Unter den Ländern mit dem proportional zur Bevölkerung höchsten Flüchtlingsanteil führt zwar aufgrund des Syrien- und Palästinakriegs mit weitem Abstand der Libanon vor Jordanien, aber unter den ersten zehn auf der Rangliste sind allein vier afrikanische Staaten – die einzigen beiden europäischen Länder sind Schweden auf Platz neun und Malta auf Platz zehn.
Binnenflucht
Die unzähligen Kriege und andauernden Binnenkonflikte haben sowohl zur Massenflucht über die jeweils nächstgelegenen Grenzen wie auch aus bestimmten Konfliktregionen in andere Teile des jeweiligen Landes geführt: Fast 75 Prozent der Geflüchteten in Afrika sind sog. Binnenflüchtlinge – «internally displaced persons».
Der Sudan mit 3,2 Millionen und Nigeria mit 2,1 Millionen liegen hier in der «Rangliste» von 2016 an der Spitze, gefolgt vom Südsudan mit knapp 1,8 Millionen, der DR Kongo mit 1,55 Millionen und Somalia mit 1,13 Millionen. Diese Zahlen sind teilweise noch untertrieben, denn in Nigeria z.?B. gibt es neben der durch den Guerillakrieg von Boko Haram verursachten Binnenflucht auch noch viele Menschen, die wegen der andauernden Auseinandersetzungen zwischen den halbnomadischen Fulani und sesshaften Farmern flüchten mussten, aber bei Verwandten unterkamen und in den Statistiken nicht erfasst sind.
Flüchtlinge jeder Kategorie überdies, die sich nicht melden, sondern in großen Agglomerationen wie Nairobi, Lagos, Kampala oder Daressalam spurlos untertauchen, tauchen naturgemäß in den Zahlen des UNHCR ebenfalls nicht auf.

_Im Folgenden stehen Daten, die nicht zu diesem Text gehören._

-- ==== Sys2Proof/Tests/Slice0.lean ====
section
/-! SUPPORT. The model's own tests: ill-formed terms refused; words written out bit by bit from spec/30_encoding.md and
spec/opcode_table.json; single steps with the expected results of spec/95_test_vectors.md (V and P numbers in the
comments); and for every obligation with hypotheses a state and operands that meet them, clause by clause. -/

namespace Sys2Proof.Tests

open Sys2Proof Sys2Proof.Machine

/-! ### Well-formedness -/

/-- R78: a pulse of value 0 with `last = 0` is never emitted. -/
theorem test_wf_pulse : (Instr.pulse false 0).wf = false ∧ (Instr.pulse true 0).wf = true := by decide
/-- R72: exactly three symbols. -/
theorem test_wf_symbol : (Code.sym [true, false]).wf = false ∧ (Code.sym [true, false, false]).wf = true := by decide
/-- R149: the arithmetic condition stands beside the two patterns of SAME only. -/
theorem test_wf_selector : (Code.psel 0b000110#6 true).wf = false ∧ (Code.psel 0b000111#6 true).wf = true := by decide
/-- R78, U1: a frame with an element 16, or with eight elements, is refused. -/
theorem test_wf_nibbles : nibblesWf [15, 4, 8, 1, 0, 7, 16, 1, 4] = false ∧ nibblesWf [15, 4, 8, 1, 0, 7, 15, 1] = false ∧
    packNibbles [16, 0, 0, 0, 0, 0, 0, 0, 0] = none := by decide
/-- V1. -/
theorem test_pack : packNibbles [15, 4, 8, 1, 0, 7, 15, 1, 4] = some 0xF48107F14#36 ∧
    packNibbles [8, 0, 0, 0, 0, 0, 0, 0, 1] = some 0x800000001#36 := by decide
/-- R7: the constraints on the constants. -/
theorem test_config : Config.wf = true := by decide

/-! ### Decoding: words written out from the tables (R71 to R78) -/

theorem test_decode_sym :
    decode (.sym [true, false, false, false, false, false, false, false, false]) = .ok .sync ∧
    decode (.sym [true, false, false]) = .ok .bit0 ∧ decode (.sym [true, false, false, false, false]) = .ok .bit1 ∧
    decode (.sym [true, false, false, false]) = .error .notASymbol := by decide
theorem test_decode_nfw : decode (.nfw 0b111101001000000100000111111100010100#36) = .ok (.nfw 0xF48107F14#36) := by decide
theorem test_decode_ctok : decode (.ctok 0b00#2) = .ok .chip0 ∧ decode (.ctok 0b01#2) = .ok .chip1 ∧
    decode (.ctok 0b10#2) = .ok (.endTok false) ∧ decode (.ctok 0b11#2) = .ok (.endTok true) := by decide
/-- V5: `(-500)!` and `(500)`. -/
theorem test_decode_ptok : decode (.ptok 0b111111111111111111111111000001100#33) = .ok (.pulse true 0xFFFFFE0C#32) ∧
    decode (.ptok 0b000000000000000000000000111110100#33) = .ok (.pulse false 0x000001F4#32) := by decide
theorem test_decode_ssel : decode (.ssel 0b00#2) = .ok .seLoad ∧ decode (.ssel 0b01#2) = .ok .seEmit ∧
    decode (.ssel 0b10#2) = .ok .seEndtok ∧ decode (.ssel 0b11#2) = .ok .seReserved := by decide
theorem test_decode_psel_scan :
    decode (.psel 0b000100#6 false) = .ok (.peFirst true false) ∧
    decode (.psel 0b000001#6 false) = .ok (.peFirst false true) ∧
    decode (.psel 0b000010#6 false) = .ok .peSame0 ∧ decode (.psel 0b000111#6 false) = .ok .peSame1 ∧
    decode (.psel 0b000010#6 true) = .ok .peOvf0 ∧ decode (.psel 0b000111#6 true) = .ok .peOvf1 ∧
    decode (.psel 0b000110#6 false) = .ok .peFlipUp ∧ decode (.psel 0b000011#6 false) = .ok .peFlipDown := by decide
theorem test_decode_psel_end :
    decode (.psel 0b001000#6 false) = .ok (.peFinishEmpty false false) ∧
    decode (.psel 0b001101#6 false) = .ok (.peFinishEmpty true true) ∧
    decode (.psel 0b001010#6 false) = .ok (.peFinishLow false) ∧
    decode (.psel 0b001111#6 false) = .ok (.peFinishHigh true) ∧
    decode (.psel 0b011000#6 false) = .ok (.peTrail true false false false) ∧
    decode (.psel 0b100111#6 false) = .ok (.peHoldFault false true true true) ∧
    decode (.psel 0b110001#6 false) = .ok (.peReserved false false false true) := by decide
theorem test_decode_top :
    decode (.forksel 0b111#3) = .ok .fork ∧ decode (.forksel 0b011#3) = .error .noTransfer ∧
    decode (.nfport 0b1111101001000000100000111111100010100#37) = .ok (.offer 0xF48107F14#36) ∧
    decode (.nfport 0x0F48107F14#37) = .error .noOffer ∧
    decode (.rst 0b1#1) = .ok .reset ∧ decode (.rst 0b0#1) = .error .noReset := by decide

/-- Words of the opcode table in whole bytes, as the table numbers their bits. -/
theorem test_table_words :
    decodeTableWord 16 0x100 = some .sync ∧ decodeTableWord 8 0x4 = some .bit0 ∧
    decodeTableWord 8 0x10 = some .bit1 ∧ decodeTableWord 8 0x1 = some .reset ∧
    decodeTableWord 8 0x7 = some .fork ∧ decodeTableWord 8 0x3 = some .seReserved ∧
    decodeTableWord 8 0x0B = some (.peFinishHigh false) ∧ decodeTableWord 8 0x20 = some (.peHoldFault false false false false) ∧
    decodeTableWord 40 0x1F48107F14 = some (.offer 0xF48107F14#36) ∧ decodeTableWord 8 0x9F = none := by decide

/-! ### States for the tests -/

/-- SE in state `st` at `(rep, sym, pos)` with a word latched. -/
def se (st : SeSt) (rep : BitVec 4) (sym : BitVec 6) (pos : BitVec 4) (w : NfWord) : SE := ⟨st, w, true, rep, sym, pos⟩

/-- PE scanning, with no run in progress or with the run `(acc, pol)`. -/
def scan (acc : Int) (pol pv : Bool) : PE := ⟨.scan, accOf acc, pol, pv, false⟩

/-- TOP with the readiness of TAP and SINK. -/
def top (se : SE) (pe : PE) (tap po : Bool) : State :=
  { State.reset with se := se, pe := pe, ports := { Ports.quiet with tapReady := tap, poReady := po } }

/-- SE alone, its consumer ready or not, HOST offering a word or not. -/
def alone (se : SE) (co : Bool) (offer : Option NfWord) : State :=
  { State.reset with
    wiring := .seAlone, se := se
    ports := { Ports.quiet with coReady := co, nfValid := offer.isSome, nfData := offer.getD 0 } }

/-- PE alone, a token offered or not, SINK ready or not. -/
def pe (pe : PE) (tok : Option ChipTok) (po : Bool) : State :=
  { State.reset with
    wiring := .peAlone, pe := pe
    ports := { Ports.quiet with poReady := po, ciValid := tok.isSome, ciTok := tok.getD (.chip false) } }

/-- The instruction answers a next state of which the check holds. -/
def gives (i : Instr) (s : State) (check : State → Bool) : Bool :=
  match exec i s with
  | .next t => check t
  | .fault _ => false
  | .refused _ => false

/-- The frame of X1. -/
def x1 : NfWord := 0xF48107F14

/-! ### Symbols and streams -/

/-- V2, V3 in part: which symbol stands where. -/
theorem test_symkind : symKind 0 x1 = .sync ∧ symKind 1 x1 = .bit1 ∧ symKind 5 x1 = .bit0 ∧ symKind 34 x1 = .bit1 ∧
    symKind 36 x1 = .bit0 ∧ symKind 1 0x800000001 = .bit1 ∧ symKind 36 0x800000001 = .bit1 ∧
    symKind 35 0x800000001 = .bit0 := by decide
/-- P1, transfers 1 to 9: SYNC from the reset state of PE. -/
theorem test_sync : gives .sync (top (se .run 0 0 0 x1) (scan 0 false false) true true) (fun t =>
    t.se == se .run 0 1 0 x1 && t.pe == scan (-4000) false true && t.pulseLog == [.pulse ⟨500, false⟩]) = true := by decide
/-- V10: BIT0 after a sync pattern's low chips. -/
theorem test_bit0 : gives .bit0 (top (se .run 0 5 0 x1) (scan (-4000) false true) true true) (fun t =>
    t.se == se .run 0 6 0 x1 && t.pe == scan (-1000) false true &&
      t.pulseLog == [.pulse ⟨0xFFFFF060, false⟩, .pulse ⟨500, false⟩]) = true := by decide
/-- V10: BIT1 with SE alone; the last symbol of the twelfth frame ends the sequence (V13 case d, `FFFFFFFFF`). -/
theorem test_bit1 : gives .bit1 (alone (se .run 11 36 2 0xFFFFFFFFF) true none) (fun t =>
    t.se == se .fin 0 0 0 0xFFFFFFFFF &&
      t.chipLog == [.tok (.chip false), .tok (.chip false), .tok (.chip false)]) = true := by decide
theorem test_bit1_elsewhere :
    gives .bit1 (alone (se .run 0 5 0 x1) true none) (· == alone (se .run 0 5 0 x1) true none) = true := by decide
/-- V12: the word is latched; V12 (busy): it waits. -/
theorem test_nfw : gives (.nfw x1) (top SE.atReset PE.atReset true true) (fun t =>
    t.se == se .run 0 0 0 x1 && t.nfLog == [.word x1] && !t.ports.nfValid) = true := by decide
theorem test_nfw_waits : gives (.nfw 0xFFFFFFFFF) (top (se .run 3 17 1 x1) PE.atReset true true) (fun t =>
    t.se == se .run 3 17 1 x1 && t.nfLog == [] && t.ports.nfValid && t.ports.nfData == 0xFFFFFFFFF#36) = true := by decide
/-- V32. -/
theorem test_chip0 : gives .chip0 (pe (scan (-1500) false true) none true) (fun t =>
    t.pe == scan (-2000) false true && t.pulseLog == [] && t.chipLog == [.tok (.chip false)]) = true := by decide
/-- V30. -/
theorem test_chip1 : gives .chip1 (pe (scan 0 false false) none true) (fun t =>
    t.pe == scan 500 true true && t.pulseLog == []) = true := by decide
/-- V58: the non-canonical END. -/
theorem test_end : gives (.endTok true) (pe (scan (-1000) false true) none true) (fun t =>
    t.pe == scan 0 false false && t.pulseLog == [.pulse ⟨0xFFFFFC18, true⟩]) = true := by decide
/-- V65: SINK not accepting: END waits on `ci`. -/
theorem test_end_waits : gives (.endTok false) (pe (scan 1000 true true) none false) (fun t =>
    t.pe == scan 1000 true true && t.poValid && t.poData == 1000 && !t.poLast && t.ports.ciValid) = true := by decide
/-- V34: the pulse on the port. -/
theorem test_pulse : gives (.pulse false 0xFFFFF060) (pe (scan (-4000) false true) (some (.chip true)) true) (fun t =>
    t.pe == scan 500 true true && t.pulseLog == [.pulse ⟨0xFFFFF060, false⟩]) = true := by decide
/-- V66: nothing moves where SINK does not accept. -/
theorem test_pulse_waits : gives (.pulse true 0xFFFFFC18) (pe (scan (-1000) false true) (some (.fin false)) false) (fun t =>
    t == pe (scan (-1000) false true) (some (.fin false)) false && t.poValid && t.poLast) = true := by decide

Lager, Integration und Externalisierung
Afrika gilt heute als «der Kontinent der Flüchtlingslager». Von Experten werden diese Massenunterbringungen allgemein als schlechte Lösung angesehen. Nicht nur, weil sie vorzugsweise in entlegenen Gegenden angesiedelt werden, sondern auch aus medizinischen Gründen – bestimmte Erkrankungen breiten sich hier schnell aus. In dem eingangs erwähnten Kakuma z.?B. gab es, als ich dort tätig war, einen großen abgetrennten Bereich, in dem die zahlreichen Tuberkulosekranken untergebracht und behandelt wurden. Aber auch die Gewaltkriminalität ist teilweise hoch. Hinzukommt die eingeschränkte Mobilität: Aus dem Lager Dadaab führt im Prinzip für die Bewohner nur ein einziger Weg hinaus – zurück nach Somalia.
In Europa werden die Flüchtlinge meist von den jeweiligen staatlichen Behörden verwaltet, untergebracht und versorgt – mal besser, mal schlechter. In Afrika wird das zum größten Teil von internationalen Organisationen wie dem UNHCR und dessen Partnern durchgeführt, bzw. die Länder lassen sich teilweise, wie in Uganda, die Kosten von den entsprechenden Organisationen erstatten – und verdienen daran mit.
Auf diese Weise lassen sich die Probleme, die die wachsenden internationalen Flüchtlingsströme verursachen, elegant externalisieren: Die «internationale Gemeinschaft» zahlt, die Flüchtlinge werden mit diesem Geld heimatnah kaserniert und bleiben dann unter Umständen ein halbes Leben im Camp: Viele der Menschen in Kakuma und Daadab, aber auch in Goma, sind dort geboren und kennen kein Leben außerhalb des Lagers.
Gesellschaften wie die in Rwanda und Burundi beweisen aber, dass es statt Kasernierung und Zentralisierung auch anders gehen könnte: Sie werden von manchen Experten heute als «refugee societies» bezeichnet, weil dort jede Stadt, jedes Dorf und teilweise sogar jede Familie ihre Flüchtlinge hat und viele Einwohner selbst Flüchtlingserfahrungen haben.